● **WHAT NEEDS TO BE DONE**: Please reproduce exactly the lines from the start of the records through the one containing "PAGE_STATUS.FENCE_CAUSE (R71). -/", and nothing more.

(Saved data entries)
..............................

-- ==== Sys2Proof/Machine/RegRead.lean ====
section
/-!
DEFINITION. What a read of BAR0 returns: the common header, the shadow and active views, the mailboxes and the status registers
of every page (R15, R17, R64, R65, R69 to R75, R83, R84, R86, R87, R90, and the register tables of the owning chapters).
-/
namespace Sys2Proof.Machine

/-! ### The header (R6, R26, R69 to R81) -/

/-- The code of PAGE_STATUS.STATE (R71). -/
def UnitState.code : UnitState → Nat
  | .offline => 0
  | .idle => 1
  | .running => 2
  | .fenced => 3
  | .frozen => 4

/-- The code of PAGE_STATUS.FENCE_CAUSE (R71). -/
def FenceCause.code : FenceCause → Nat
  | .none => 0
  | .software => 1
  | .selftest => 2
  | .fault => 3
  | .boot => 4
  | .monitor => 5
  | .placer => 6

/-- PAGE_CAPS: of a core its healthy lanes, its 4 DMA channels and its 5 stages (R26); 0 on every other page (R70). -/
def State.pageCaps (s : State) (p : Nat) : Nat :=
  match pageCore p with
  | some n => (s.unit n).lanes * 0x10000 + 0x45
  | none => 0

/-- PAGE_STATUS.STATE as a read returns it: a unit in service with work reads RUNNING (R71). -/
def State.stateRead (s : State) (p : Nat) : UnitState :=
  match s.pageState p with
  | .idle => if s.pageWorks p then .running else .idle
  | x => x

/-- PAGE_STATUS (R71). FENCE_CAUSE reads 0 unless the unit is fenced or drains towards a fence. -/
def State.pageStatus (s : State) (p : Nat) : Nat :=
  let g := s.page p
  let cause := if g.state == .fenced || g.draining then g.cause.code else 0
  b2n (s.quadParked p) * 2 ^ 11 + b2n g.draining * 2 ^ 10 + cause * 2 ^ 4 + (s.stateRead p).code

/-- A register of the common header as it reads. WO and W1S fields read 0 (R15). -/
def State.headerValue (s : State) (p : Nat) (k : PageKind) (o : Nat) : Nat :=
  let g := s.page p
  match o with
  | 0x000 => k.code * 2 ^ 24 + pageInstance p * 2 ^ 16 + 0x0100
  | 0x004 => if k = .device then s.fuse.grade % 16 * 0x100 + stepping else 0x0100
  | 0x008 => s.pageCaps p
  | 0x00C => b2n g.fence * 2 + b2n g.enable
  | 0x010 => s.pageStatus p
  | 0x014 => g.groups.toNat * 0x10000
  | 0x018 => if k = .core then g.epoch else s.modes.current
  | 0x01C => g.rejectReason * 2 ^ 24 + g.rejectGroup * 2 ^ 20 + g.lateGroup * 2 ^ 16 + b2n g.accessBad * 4 +
      b2n g.commitReject * 2 + b2n g.shadowLate
  | 0x020 => g.evtRaw.toNat
  | 0x024 => g.evtPend.toNat
  | 0x02C => g.evtEnable.toNat
  | 0x030 => (mgetD (s.snapRegs p) 0x030 0).toNat
  | 0x034 => g.snapSeq * 2 ^ 8 + b2n g.snapHeld * 4
  | 0x038 => g.scratch.toNat
  | 0x03C => b2n g.unlocked * 2 ^ 16
  | _ => 0

/-! ### Direct registers and mailboxes (R74, R87) -/

/-- The head register of a mailbox: VALID, its result fields and SEQ; 0 while nothing is present (R87). -/
def boxHead (result seq : Nat) : Nat := 2 ^ 31 + result * 2 ^ 8 + seq

/-- SRC_CTRL of an interrupt source (R467 to R469); every field of a reserved source is RSV. -/
def State.srcWord (s : State) (n : Nat) : Nat :=
  if !srcReal n then 0
  else
    let x := s.src n
    b2n (srcLevel n && x.level) * 32 + b2n (srcLevel n) * 8 + b2n x.inService * 4 + b2n (s.srcPending n) * 2 + b2n x.enable

/-- A direct register below 0x800 that is not one of the stored ones. A command register reads 0 (R15). -/
def State.directValue (s : State) (p : Nat) (k : PageKind) (o : Nat) : Nat :=
  match k with
  | .intc => if 0x200 ≤ o ∧ o < 0x700 then s.srcWord ((o - 0x200) / 4) else 0
  | .geyser =>
    match s.geyser.abort.current with
    | some (q, oc, info) => if o = 0x0C0 then boxHead oc q else if o = 0x0C4 then info else 0
    | none => 0
  | .mode =>
    match s.modes.box.current with
    | some (q, oc, info) =>
      if o = 0x0C0 then boxHead (oc * 16 + info / 2 ^ 32) q else if o = 0x0C4 then info % 2 ^ 32 else 0
    | none => 0
  | .bpm =>
    match s.bpm.box with
    | r :: _ => if o = 0x310 then boxHead (r.pool * 16 + r.outcome) r.seq else if o = 0x314 then r.handle else 0
    | [] => 0
  | .dch =>
    match (s.dch (pageInstance p)).freeze with
    | some f =>
      if o = 0x100 then 2 ^ 31 + f.source * 2 ^ 28 + f.port * 2 ^ 23 + f.cls * 2 ^ 20 + f.command * 2 ^ 16 + f.syndrome * 2 ^ 8 + f.seq
      else if o = 0x104 then f.line
      else if o = 0x108 then f.loc
      else 0
    | none => 0
  | .nete =>
    let t := (s.port (p - 12)).stamps
    if o = 0x308 then b2n t.en * 2 ^ 31 + t.log2 else 0
  | .qcomp =>
    if 0x040 ≤ o ∧ o < 0x0C0 ∧ o % 0x10 = 8 then
      let c := s.comp (8 * pageQuad p + (o - 0x048) / 0x10)
      b2n c.armed * 2 ^ 29 + c.period
    else 0
  | .cdma | .qdma =>
    match chanOf p o 0x1C with
    | some c => (s.chan c).evtPend
    | none => 0
  | _ => 0

/-! ### Status registers -/

/-- Entry k of an array of 32-bit registers `stride` apart from `base`, if the offset is one of `n`. -/
def entryOf (base stride n o : Nat) : Option Nat :=
  if base ≤ o ∧ (o - base) % stride = 0 ∧ (o - base) / stride < n then some ((o - base) / stride) else none

/-- A number with bit i set for each i below n with f i. -/
def bitsOf (n : Nat) (f : Nat → Bool) : Nat := (List.range n).foldl (fun m i => m + b2n (f i) * 2 ^ i) 0

/-- POLL_STATUS (R126): DEMAND rounded up, and STRETCH, 16 times the ratio of demand and budget, rounded up, 16 at rest. -/
def State.pollStatus (s : State) : Nat :=
  let d := s.pollDemand
  let b := fld (s.active 7 0x040) 15 8
  min 65535 (ceilDiv d.1 d.2) * 2 ^ 16 + min 255 (max 16 (ceilDiv (16 * d.1) (max 1 (b * d.2))))

/-- The code of a wait (PIPE_STATUS). The table has no code for a wait for another owner of a block register or unit: the model
shows the former as CHANNEL and the latter as NONE (DESIGN CHOICE, log entry 107). -/
def WaitKind.code : WaitKind → Nat
  | .none | .busy => 0
  | .scoreboard => 1
  | .source => 2
  | .border => 3
  | .entropy => 4
  | .memory => 5
  | .staging => 6
  | .channel | .block => 7

/-- The lead of a core's jobs is the one that entered last; with two, the other is the tail (R213). -/
def State.leadJob (s : State) (n : Nat) : Option Nat := (s.core n).inside.getLast?

/-- PIPE_STATUS of core n. A unit is busy while it holds a job and has not stopped; of several waits of the lead the first in the
order of the sequencers shows (DESIGN CHOICE, log entry 107). -/
def State.pipeStatus (s : State) (n : Nat) : Nat :=
  let c := s.core n
  let busy := fun q => (s.seq n q).job.isSome && !(s.seq n q).stopped
  let wait := (List.range 6).foldl (fun (w : Nat) q =>
    if w = 0 ∧ (s.seq n q).job = s.leadJob n ∧ (s.leadJob n).isSome then (s.seq n q).wait.code else w) 0
  let stream := (((s.leadJob n).bind s.job).bind Job.stream).getD 0
  wait * 2 ^ 28 + c.inside.length % 4 * 2 ^ 26 + stream * 2 ^ 16 + b2n (busy 5) * 64 + b2n (s.unit n).bin.job.isSome * 32 +
    bitsOf 5 busy

/-- PIPE_TAIL of core n. -/
def State.pipeTail (s : State) (n : Nat) : Nat :=
  match (s.core n).inside with
  | j :: _ :: _ => 2 ^ 10 + ((s.job j).bind Job.stream).getD 0
  | _ => 0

..............................

● **SOLUTION TO THIS EXERCISE**:
-- ==== Sys2Proof/Machine/RegRead.lean ====
section
/-!
DEFINITION. What a read of BAR0 returns: the common header, the shadow and active views, the mailboxes and the status registers
of every page (R15, R17, R64, R65, R69 to R75, R83, R84, R86, R87, R90, and the register tables of the owning chapters).
-/
namespace Sys2Proof.Machine

/-! ### The header (R6, R26, R69 to R81) -/

/-- The code of PAGE_STATUS.STATE (R71). -/
def UnitState.code : UnitState → Nat
  | .offline => 0
  | .idle => 1
  | .running => 2
  | .fenced => 3
  | .frozen => 4

/-- The code of PAGE_STATUS.FENCE_CAUSE (R71). -/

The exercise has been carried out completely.